Substantial Gain from In-domain Pre-training: SAR-1M pre-training outperforms ImageNet pre-training by +6.82% on FUSAR, confirming a significant distribution gap between SAR and natural images.
Contribution of SARE: Incorporating speckle noise modeling yields a +4.58% classification gain; attention maps show the model more accurately focuses on semantic targets and even captures subtle semantically relevant objects.
Contribution of SARC: SARC brings a +3.7% mAP improvement on SSDD detection, effectively alleviating false alarms caused by speckle interference; reconstruction visualizations demonstrate that SARC recovers local scene structure.
Good Scalability: Scaling from ViT-B to ViT-L yields a +5.4 mAP gain on rotated object detection.
Direct Fine-tuning of DINOv3 is Ineffective: Directly fine-tuning a frozen DINOv3 on SAR data performs poorly (74.25%), indicating that SARC's effectiveness stems from explicit SAR–optical alignment.

Highlights & Insights¶

SAR-1M, the first million-scale SAR dataset, fills a critical gap in large-scale SAR pre-training data.
The physically-grounded speckle noise injection design, based on the Gamma distribution, directly adapts the pre-training process to the physical properties of SAR imaging.
SARE and SARC are complementary: the former enables the model to understand noise, while the latter provides clear semantic guidance.
SARMAE achieves comprehensive state-of-the-art results across classification, detection, and segmentation on multiple benchmarks, demonstrating strong generalizability.

Limitations & Future Work¶

Pre-training is computationally expensive (300 epochs, batch size 1024, A800 GPUs), making reproduction difficult for most research groups.
SARC relies on SAR–optical paired data; SAR data from regions without optical counterparts (e.g., polar or high-latitude areas) cannot benefit from cross-modal alignment.
The optical branch uses a frozen DINOv3 encoder; joint training or alternative optical teacher models have not been explored.
Although SAR-1M spans multiple sensors, differences in annotation standards and quality across 18 source datasets may introduce bias.
Downstream evaluation does not cover additional SAR application scenarios such as change detection and object tracking.

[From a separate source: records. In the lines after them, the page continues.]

-- ==== Sys2Proof/Machine/Zones.lean ====
section
/-! DEFINITION. Zones and tracking (chapter 3): encoder advances, exit-eye arrivals and overruns, the zone
commands and LINE_CLEAR. -/

namespace Sys2Proof.Machine

/-! ### Travel and overdue pieces (R47 to R50) -/

/-- R49: travel, with a negative one counted as 0. -/
def Conveyor.travel (c : Conveyor) (p : Piece) : Nat :=
  match p.entryCount with
  | some e => (c.encoder - e).toInt.toNat
  | none => 0

/-- R50: the piece's travel exceeds L + W. -/
def State.isOverdue (s : State) (z : ConveyorZone) (t : Tag) : Bool :=
  match s.piece t with
  | some p => (s.conveyor z).length + (s.conveyor z).window < (s.conveyor z).travel p
  | none => false

/-- R50: the head of the queue is lost while it is overdue, and the check repeats on the new head. -/
def State.dropOverdue (s : State) (z : ConveyorZone) : List Tag → State
  | [] => s
  | t :: rest =>
    if s.isOverdue z t then
      ((s.setConveyor z { s.conveyor z with queue := rest }).lose t).dropOverdue z rest
    else s

/-- R47: the encoder count moves by a step. -/
def State.turnEncoder (s : State) (z : ConveyorZone) (step : Word16) : State :=
  s.setConveyor z { s.conveyor z with encoder := (s.conveyor z).encoder + step }

/-- R47, R50: a forward advance adds one to the count and checks the head. -/
def State.advance (s : State) (z : ConveyorZone) : State :=
  (s.turnEncoder z 1).dropOverdue z (s.conveyor z).queue

/-- R47: a reverse advance subtracts one and makes no check. -/
def State.retreat (s : State) (z : ConveyorZone) : State := s.turnEncoder z (-1)

/-! ### Slots and overruns (R54 to R57) -/

/-- R54: a piece enters the casing slot, and the slot's mismatch count becomes 0. -/
def State.enterCasing (s : State) (t : Tag) : State :=
  { s with casing := some t, casingMismatch := 0 }.updatePiece t (·.putIn .casingSlot)

/-- R54: a piece enters the jacketing slot, and the slot's mismatch count becomes 0. -/
def State.enterJacketing (s : State) (t : Tag) : State :=
  { s with jacketing := some t, jacketingMismatch := 0 }.updatePiece t (·.putIn .jacketingSlot)

/-- R54: a piece enters the press entry hold. -/
def State.enterHold (s : State) (t : Tag) : State :=
  { s with pressEntry := some t }.updatePiece t (·.putIn .pressEntry)

/-- R55, step 1. -/
def Piece.passCasing (p : Piece) : Piece := (p.addFault .caseUnconfirmed).settleCase .skipped

/-- R56: the occupant gains JACKET_UNCONFIRMED unless its jacket status is NOT_REQUIRED. -/
def Piece.passJacketing (p : Piece) : Piece :=
  if p.jacketStatus = .notRequired then p else (p.addFault .jacketUnconfirmed).settleJacket .skipped

/-- R51, R54, R55: an X1 arrival at the casing slot. -/
def State.arriveCasing (s : State) (t : Tag) : State :=
  match s.casing with
  | none => s.enterCasing t
  | some o =>
    ((({ s with casing := none }.updatePiece o Piece.passCasing).handOver .z2 o).enterCasing t).raise .tracking

/-- R51, R54, R56: an X4 arrival at the jacketing slot. -/
def State.arriveJacketing (s : State) (t : Tag) : State :=
  match s.jacketing with
  | none => s.enterJacketing t
  | some o =>
    ((({ s with jacketing := none }.updatePiece o Piece.passJacketing).handOver .z5 o).enterJacketing t).raise
      .tracking

/-- R51, R54, R57: an X2 arrival at the press entry hold. -/
def State.arriveHold (s : State) (t : Tag) : State :=
  match s.pressEntry with
  | none => s.enterHold t
  | some o => ((({ s with pressEntry := none }.lose o).haltZone .z2).enterHold t).raise .tracking

/-- R51: a normal arrival goes to the zone's downstream place. -/
def State.arrive (s : State) (z : ConveyorZone) (t : Tag) : State :=
  match z with
  | .z1 => s.arriveCasing t
  | .z2 => s.arriveHold t
  | .z4 => s.arriveJacketing t
  | .z5 => s.gateArrival t

/-- R52: an early or unexpected arrival halts the zone. -/
def State.unforeseen (s : State) (z : ConveyorZone) : State := (s.haltZone z).raise .tracking

/-- R51: the piece has travelled at least L − W. -/
def State.hasArrived (s : State) (z : ConveyorZone) (t : Tag) : Bool :=
  match s.piece t with
  | some p => (s.conveyor z).length - (s.conveyor z).window ≤ (s.conveyor z).travel p
  | none => false

/-- R44, R51, R52: the leading edge of a zone's exit eye. -/
def State.exitEye (s : State) (z : ConveyorZone) : State :=
  if (s.conveyor z).mode = .reset then s
  else
    match (s.conveyor z).queue with
    | [] => s.unforeseen z
    | t :: rest =>
      if s.hasArrived z t then (s.setConveyor z { s.conveyor z with queue := rest }).arrive z t
      else s.unforeseen z

/-! ### Commands (R42, R46, R62, R63) -/

/-- R46: the length and window lie in their ranges. -/
def legalLength (length window : Nat) : Bool :=
  within 400 30000 length && within 40 2000 window && (length + window ≤ 32000 : Bool)

/-- R46, SET_ZONE. -/
def State.setZone (s : State) (zone : Byte) (length window : Word16) : Reply × State :=
  match conveyorZoneOf zone with
  | none => (.refuse .badValue, s)
  | some z =>
    if legalLength length.toNat window.toNat then
      if (s.conveyor z).mode = .reset then
        (.ok [], s.setConveyor z { s.conveyor z with length := length.toNat, window := window.toNat })
      else (.refuse .wrongState, s)
    else (.refuse .badValue, s)

/-- R42: a zone changes to a mode; naming the mode it has changes nothing. -/
def State.changeMode (s : State) (z : Zone) (m : ZoneMode) : State :=
  if s.mode z = m then s
  else
    match m with
    | .reset => s.enterReset z
    | .run => s.setMode z .run
    | .halt => s.setMode z .halt

/-- R42, SET_ZONE_MODE. -/
def State.setZoneMode (s : State) (zone mode : Byte) : Reply × State :=
  match zoneOf zone, modeOf mode with
  | some z, some m => (.ok [], s.changeMode z m)
  | _, _ => (.refuse .badValue, s)

/-- R62: the entry of a piece, its tag and admission number. -/
def State.entryBytes (s : State) (t : Tag) : List Byte :=
  byteOf t.val :: split16 (match s.piece t with
    | some p => p.admission
    | none => 0)

/-- R62: the entry of a one-piece place; an empty one reads tag 0xFF with admission number 0. -/
def State.placeBytes (s : State) : Option Tag → List Byte
  | some t => s.entryBytes t
  | none => [0xFF, 0, 0]

/-- R62: mode, L, W, encoder count, number of pieces and their entries. -/
def State.conveyorBytes (s : State) (c : Conveyor) : List Byte :=
  [c.mode.code] ++ bytes16 c.length ++ bytes16 c.window ++ split16 c.encoder ++ [byteOf c.queue.length]
    ++ c.queue.flatMap s.entryBytes

/-- R62: the data of READ_ZONE. -/
def State.zoneBytes (s : State) : Zone → List Byte
  | .z1 => s.conveyorBytes s.z1 ++ s.placeBytes s.casing
  | .z2 => s.conveyorBytes s.z2 ++ s.placeBytes s.pressEntry
  | .z3 => [s.z3Mode.code] ++ List.replicate 7 0 ++ s.press.positions.toList.flatMap s.placeBytes
  | .z4 => s.conveyorBytes s.z4 ++ s.placeBytes s.jacketing
  | .z5 => s.conveyorBytes s.z5 ++ [byteOf s.gateQueue.length] ++ s.gateQueue.flatMap s.entryBytes

/-- R62, READ_ZONE. -/
def State.readZone (s : State) (zone : Byte) : Reply :=
  match zoneOf zone with
  | some z => .ok (s.zoneBytes z)
  | none => .refuse .badValue

/-- R63: every zone enters RESET, the lost set is retired spoiled, both mismatch counts become 0 (R130)
and the overdwell timer stops (R127). -/
def State.lineClear (s : State) : State :=
  let s := allZones.foldl State.enterReset s
  let s := s.retireAll .spoiled s.lost
  { s.stopOverdwell with casingMismatch := 0, jacketingMismatch := 0 }

/-! ### Meanings -/

/-- SET_ZONE, R46. -/
def execSetZone (zone : Byte) (length window : Word16) (s : State) : Host.Outcome State Fault Refusal :=
  .next (s.command 5 fun s => s.setZone zone length window)

/-- SET_ZONE_MODE, R42. -/
def execSetZoneMode (zone mode : Byte) (s : State) : Host.Outcome State Fault Refusal :=
  .next (s.command 2 fun s => s.setZoneMode zone mode)

/-- READ_ZONE, R62. -/
def execReadZone (zone : Byte) (s : State) : Host.Outcome State Fault Refusal :=
  .next (s.command 1 fun s => (s.readZone zone, s))

/-- LINE_CLEAR, R63. -/
def execLineClear (s : State) : Host.Outcome State Fault Refusal :=
  .next (s.command 0 fun s => (.ok [], s.lineClear))

/-- FORWARD_ADVANCE, R50. -/
def execForwardAdvance (z : ConveyorZone) (s : State) : Host.Outcome State Fault Refusal := .next (s.advance z)

/-- REVERSE_ADVANCE, R47. -/
def execReverseAdvance (z : ConveyorZone) (s : State) : Host.Outcome State Fault Refusal := .next (s.retreat z)

/-- EXIT_EYE_LEADING_EDGE, R51, at the reading `time`. -/
def execExitEyeLeadingEdge (z : ConveyorZone) (time : Word32) (s : State) : Host.Outcome State Fault Refusal :=
  .next ((s.atReading time).exitEye z)

end Sys2Proof.Machine
end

SAR Pre-training: SARATR-X (HiViT + two-stage self-supervision), SUMMIT (MAE + multiple auxiliary tasks), SAR-JEPA (masked autoencoding + local reconstruction).
Remote Sensing Pre-training: SeCo (MoCo), RVSA (MAE + rotated window attention), SatMAE (multi-spectral/multi-temporal), ScaleMAE (scale-aware masking).
General Visual Pre-training: MAE, BEiT, DINOv3, CROMA (contrastive learning), Copernicus FM (DINO distillation).

Rating¶

Novelty: ⭐⭐⭐⭐ — The physically-grounded noise modeling in SARE and the cross-modal alignment design in SARC are both innovative; SAR-1M is a significant contribution.
Experimental Thoroughness: ⭐⭐⭐⭐⭐ — Three tasks, multiple datasets, complete ablations, with consistent and significant results.
Writing Quality: ⭐⭐⭐⭐ — Clear structure, rigorous physical modeling formulations, and rich visualizations.
Value: ⭐⭐⭐⭐⭐ — The combination of dataset, framework, and state-of-the-art results represents an important advancement for the SAR community.